**Exercise requirements:** In the records below, copy the line that contains "(u, vals, NSet.addAll" and each line after it, word for word, through the last.

[[ Available records open ]]

-- ==== Sys2Proof/Machine/Collective.lean ====
section
/-!
DEFINITION. Sys2Proof/Machine/Collective.lean: collectives (R327 to R341): the combine steps, the chunks on their way up and down,
aborts, and CRED, CARED, CBCAST, CSTART, CABORT.
-/

namespace Sys2Proof.Machine

/-! ## Values (R327, R329) -/

/-- Bytes of an element in storage. -/
def elSize (ty : Nat) : Nat := if ty = 1 then 2 else 4

/-- An element as it travels: FP32, or 48-bit two's complement. -/
def wireVal (ty raw : Nat) : Nat := if ty = 1 then widen bf16 raw else if ty = 2 then wrapN 48 (sext raw 32) else raw

/-- The status flags of R337. -/
def sOvf : Nat := 1
def sSat : Nat := 2
def sNv : Nat := 4
def sPsn : Nat := 8

/-- A float combine step with its flags (R327, R329). -/
def combineF (op a b : Nat) : Nat × Nat :=
  let x := f32.unpack a
  let y := f32.unpack b
  let r := if op = 0 then (f32.finish 0 (FV.sum 0 [x, y])).1 else (fpMinMax f32 (op == 2) a b).1
  let z := f32.unpack r
  (r, (if z.isInf && !x.isInf && !y.isInf && !x.isNan && !y.isNan then sOvf else 0) + (if z.isNan && !x.isNan && !y.isNan then sNv else 0))

/-- A 48-bit integer combine step with its flags (R327). -/
def combineI (op a b : Nat) : Nat × Nat :=
  let x := sext a 48
  let y := sext b 48
  if op = 0 then
    let t := x + y
    let c : Int := if t < -(2 ^ 47) then -(2 ^ 47) else if t > 2 ^ 47 - 1 then 2 ^ 47 - 1 else t
    (wrapN 48 c, if c = t then 0 else sSat)
  else if op = 1 then (if y < x then b else a, 0)
  else if op = 2 then (if x < y then b else a, 0)
  else if op = 3 then (Nat.land a b, 0)
  else if op = 4 then (Nat.lor a b, 0)
  else (Nat.xor a b, 0)

/-- One combine step. -/
def combine (ty op a b : Nat) : Nat × Nat := if ty = 2 then combineI op a b else combineF op a b

/-- Two chunks folded element by element; a chunk without values stands for a member that adds none (CBCAST). -/
def foldChunk (ty op : Nat) (a b : List Nat × Nat × Bool) : List Nat × Nat × Bool :=
  if b.1.isEmpty then (a.1, Nat.lor a.2.1 b.2.1, a.2.2 || b.2.2)
  else if a.1.isEmpty then (b.1, Nat.lor a.2.1 b.2.1, a.2.2 || b.2.2)
  else
    let l := (a.1.zip b.1).map fun e => combine ty op e.1 e.2
    (l.map (·.1), l.foldl (fun f e => Nat.lor f e.2) (Nat.lor a.2.1 b.2.1), a.2.2 || b.2.2)

/-- An element as it is delivered to storage, with its flags (R329). -/
def delivered (ty v : Nat) : Nat × Nat :=
  if ty = 1 then
    let x := f32.unpack v
    let r := (bf16.finish 0 (x, false)).1
    (r, if (bf16.unpack r).isInf && !x.isInf then sOvf else 0)
  else if ty = 2 then
    let x := sext v 48
    let c : Int := if x < -(2 ^ 31) then -(2 ^ 31) else if x > 2 ^ 31 - 1 then 2 ^ 31 - 1 else x
    (wrapN 32 c, if c = x then 0 else sSat)
  else (v, 0)

/-! ## Records -/

/-- The key of a tile's collective record. -/
def collKey (slot id : Nat) : Nat := 64 * slot + id

/-- A tile's collective record. -/
def collRec (t : Tile) (k : Nat) : Coll := FMap.get {} t.comm.colls k

/-- A record changed. -/
def setColl (k : Nat) (f : Coll → Coll) (t : Tile) : Tile :=
  { t with comm := { t.comm with colls := FMap.set {} t.comm.colls k (f (collRec t k)) } }

/-- The membership a record's key stands for. -/
def memberAt (t : Tile) (slot : Nat) : Member := FMap.get {} t.comm.slots slot

/-- Chunks of 32 elements. -/
def chunksOf (count : Nat) : Nat := (count + 31) / 32

/-- The status word written and the counter decremented (R334, R337); the record is then Idle, or Aborted. -/
def endColl (p k result : Nat) (s : State) : State :=
  let r := collRec (s.tile p) k
  let w := result * 2 ^ 32 + r.flags
  let s := engineWrite p r.stw (natLe 8 w) false false (s.onTile p fun t =>
    setColl k (fun r => if result = 1 then { r with st := .aborted, got := [], poisoned := [], held := false, collected := true } else {}) t)
  decField p r.cntf s
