-- ==== Sys2Proof/Machine/Bank.lean ====
section
/-!
DEFINITION. Sys2Proof/Machine/Bank.lean: bank compute: BMV, BMVT (R286, R287), the cistern decode tables (R288), the bank row
buffers (R289), BFENCE (R290).
-/

namespace Sys2Proof.Machine

/-! ## Issue (R286) -/

/-- The descriptor of a bank operation as kept: ROWS, COLS, XFMT, YTA, YFMT, ACC, FE, and 1 for BMVT. -/
def bankDesc (tr : Bool) (w1 w2 w3 : Nat) : List Nat :=
  [bits w1 15 0, bits w1 47 32, bits w2 33 32, bits w3 20 0, bits w3 32 32, bits w3 33 33, bits w3 34 34, b2n tr]

/-- Inputs and outputs of a bank operation, and the bytes of each element. -/
def bankIn (d : List Nat) : Nat := if d.getD 7 0 = 1 then d.getD 0 0 else d.getD 1 0
def bankOut (d : List Nat) : Nat := if d.getD 7 0 = 1 then d.getD 1 0 else d.getD 0 0
def bankXs (d : List Nat) : Nat := if d.getD 2 0 = 0 then 4 else 2
def bankYs (d : List Nat) : Nat := if d.getD 4 0 = 0 then 4 else 2

/-- A field error of the descriptor (R286). -/
def bankBad (d : List Nat) (w0 w1 w2 w3 w4 : Nat) (rest : List Nat) : Bool :=
  let rows := d.getD 0 0
  bits w0 63 56 != 0 || bits w1 31 16 != 0 || bits w1 63 48 != 0 || bits w2 63 34 != 0 || bits w3 63 35 != 0 || bits w4 63 8 != 0
    || rest.any (· != 0) || bit w4 6 || d.getD 2 0 == 3 || rows % 32 != 0 || rows == 0 || decide (65504 < rows) || d.getD 1 0 == 0
    || bits w2 31 21 != 0 || bits w3 31 21 != 0 || decide (sramTop < bits w2 20 0 + bankIn d * bankXs d)
    || decide (sramTop < bits w3 20 0 + bankOut d * bankYs d)

/-- BMV and BMVT: the descriptor is read at issue. -/
def bankForm (kind : RKind) (x : R) (s : State) : Out :=
  .next (guarded x.g x.n (fun s =>
    let a := rg s x.a
    checked (win0Checks s a 64 64 true) (fun s =>
      let w (k : Nat) : Nat := Mem.le (preSram s.t) (bits a.toNat 20 0 + 8 * k) 8
      let d := bankDesc (kind == .bmvt) (w 1) (w 2) (w 3)
      match freeReq s.t with
      | none => wp x.d false s
      | some k =>
        if bankBad d (w 0) (w 1) (w 2) (w 3) (w 4) [w 5, w 6, w 7] then wp x.d false (raiseAsync s.cur (tr cReq) s)
        else
          let base : Pkt := { kind := kind, desc := d, c := bankIn d * bankXs d }
          let span : Span := { va := w 0, off := bits (w 2) 20 0, len := 2 * d.getD 0 0 * d.getD 1 0 }
          wp x.d true (issueReq k base (bits (w 4) 7 0) [span] s)) s) s)

/-- BMV (R286). -/
def execBmv (x : R) (s : State) : Out := bankForm .bmv x s
/-- BMVT (R286). -/
def execBmvt (x : R) (s : State) : Out := bankForm .bmvt x s

/-! ## Values (R287) -/

/-- Input `i` of a bank operation as an SF19 value: F16 and BF16 exactly, F32 rounded. -/
def bankX (m : Pkt) (i : Nat) : FV :=
  let n := bankXs m.desc
  let v := leNat ((m.data.drop (n * i)).take n)
  if m.desc.getD 2 0 = 0 then sf19.unpack (sf19.deliver 0 (f32.unpack v)).1
  else if m.desc.getD 2 0 = 1 then f16.unpack v else bf16.unpack v

/-- The weight of row `rr`, element `j` of a chunk, in a unit's bytes (R272); `cdt` are the entries of the page's decode table. -/
def bankW (w0 : Nat) (cdt : List Nat) (d : List Byte) (rr j : Nat) : FV :=
  let w := pageBits w0
  let b := j * w / 8
  let raw := leNat ((d.drop (64 * rr + b)).take ((w + 7) / 8))
  let code (c : Nat) : FV := sf19.unpack (bits (cdt.getD c 0) 18 0)
  if eFmt w0 = 3 then f16.unpack raw
  else if eFmt w0 = 4 then bf16.unpack raw
  else if eFmt w0 = 2 then code (if j % 2 = 0 then raw % 16 else raw / 16)
  else if eFmt w0 = 5 then scaled (code raw) (leNat ((d.drop (2048 + 16 * rr + b / 4)).take 1))
  else code raw

/-- The partial of one output: groups of four products summed exactly and rounded, in ascending order. -/
def bankSum (ps : List (FV × FV)) : Nat :=
  (List.range (ps.length / 4)).foldl (fun p g =>
    let t := (FV.sum 0 (((ps.drop (4 * g)).take 4).map fun e => (e.1.mul e.2).1)).1
    (fpAdd f32 0 (f32.unpack p) (f32.unpack (f32.deliver 0 t).1)).1) 0

/-- The weight sectors of a unit that an output uses: row `rr` of a BMV, element `j` of a BMVT. -/
def bankSectors (trans : Bool) (w0 k : Nat) : List Nat :=
  if trans then
    let b := k * pageBits w0 / 8
    (List.range 32).flatMap fun rr => (2 * rr + b / 32) :: (if eFmt w0 = 5 then [(2048 + 16 * rr + b / 4) / 32] else [])
  else [2 * k, 2 * k + 1] ++ (if eFmt w0 = 5 then [64 + k / 2] else [])

/-- The partials of unit `u` (R287): the unit, the values of its outputs in their order, and which of them are poisoned. -/
def bankPartial (m : Pkt) (u : Nat) (cdt : List Nat) (d : List Byte) (psn : NSet) : Nat × List Nat × NSet :=
  let per := 512 / pageBits m.w0
  let nch := bankChunks m m.w0
  let trans := m.kind == .bmvt
  let rb := u / nch
  let k := u % nch
  let n := if trans then per else 32
  let vals := (List.range n).map fun o =>
    if trans then bankSum ((List.range 32).map fun rr => (bankX m (32 * rb + rr), bankW m.w0 cdt d rr o))
    else bankSum ((List.range per).map fun j => (bankX m (k * per + j), bankW m.w0 cdt d o j))
  (u, vals, NSet.addAll [] ((List.range n).filter fun o => (bankSectors trans m.w0 o).any (NSet.mem psn)))

/-- The first output of unit `u`. -/
def bankFirst (d : List Nat) (w0 u : Nat) : Nat :=
  let nch := d.getD 1 0 * pageBits w0 / 512
  if d.getD 7 0 = 1 then u % nch * (512 / pageBits w0) else u / nch * 32

/-! ## Cisterns (R271, R288, R289) -/

/-- The cistern of a unit of a page: its device, stack and channel pair. -/
def cisternOf (w0 c : Nat) : Nat := eHome w0 * 192 + eStack w0 * 16 + c % 16

/-- The number of a unit in its page. -/
def pageUnit (m : Pkt) (u : Nat) : Nat := unitOf m m.sh m.w0 + u

/-- The key of a unit's first byte in device memory. -/
def unitKey (m : Pkt) (u : Nat) : Nat := match m.loc with | .hbm k => k + u * unitBytes m.w0 | _ => 0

[[ Available records closed ]]

**Solution to the problem:**
  (u, vals, NSet.addAll [] ((List.range n).filter fun o => (bankSectors trans m.w0 o).any (NSet.mem psn)))

/-- The first output of unit `u`. -/
def bankFirst (d : List Nat) (w0 u : Nat) : Nat :=
  let nch := d.getD 1 0 * pageBits w0 / 512
  if d.getD 7 0 = 1 then u % nch * (512 / pageBits w0) else u / nch * 32

/-! ## Cisterns (R271, R288, R289) -/

/-- The cistern of a unit of a page: its device, stack and channel pair. -/
def cisternOf (w0 c : Nat) : Nat := eHome w0 * 192 + eStack w0 * 16 + c % 16

/-- The number of a unit in its page. -/
def pageUnit (m : Pkt) (u : Nat) : Nat := unitOf m m.sh m.w0 + u

/-- The key of a unit's first byte in device memory. -/
def unitKey (m : Pkt) (u : Nat) : Nat := match m.loc with | .hbm k => k + u * unitBytes m.w0 | _ => 0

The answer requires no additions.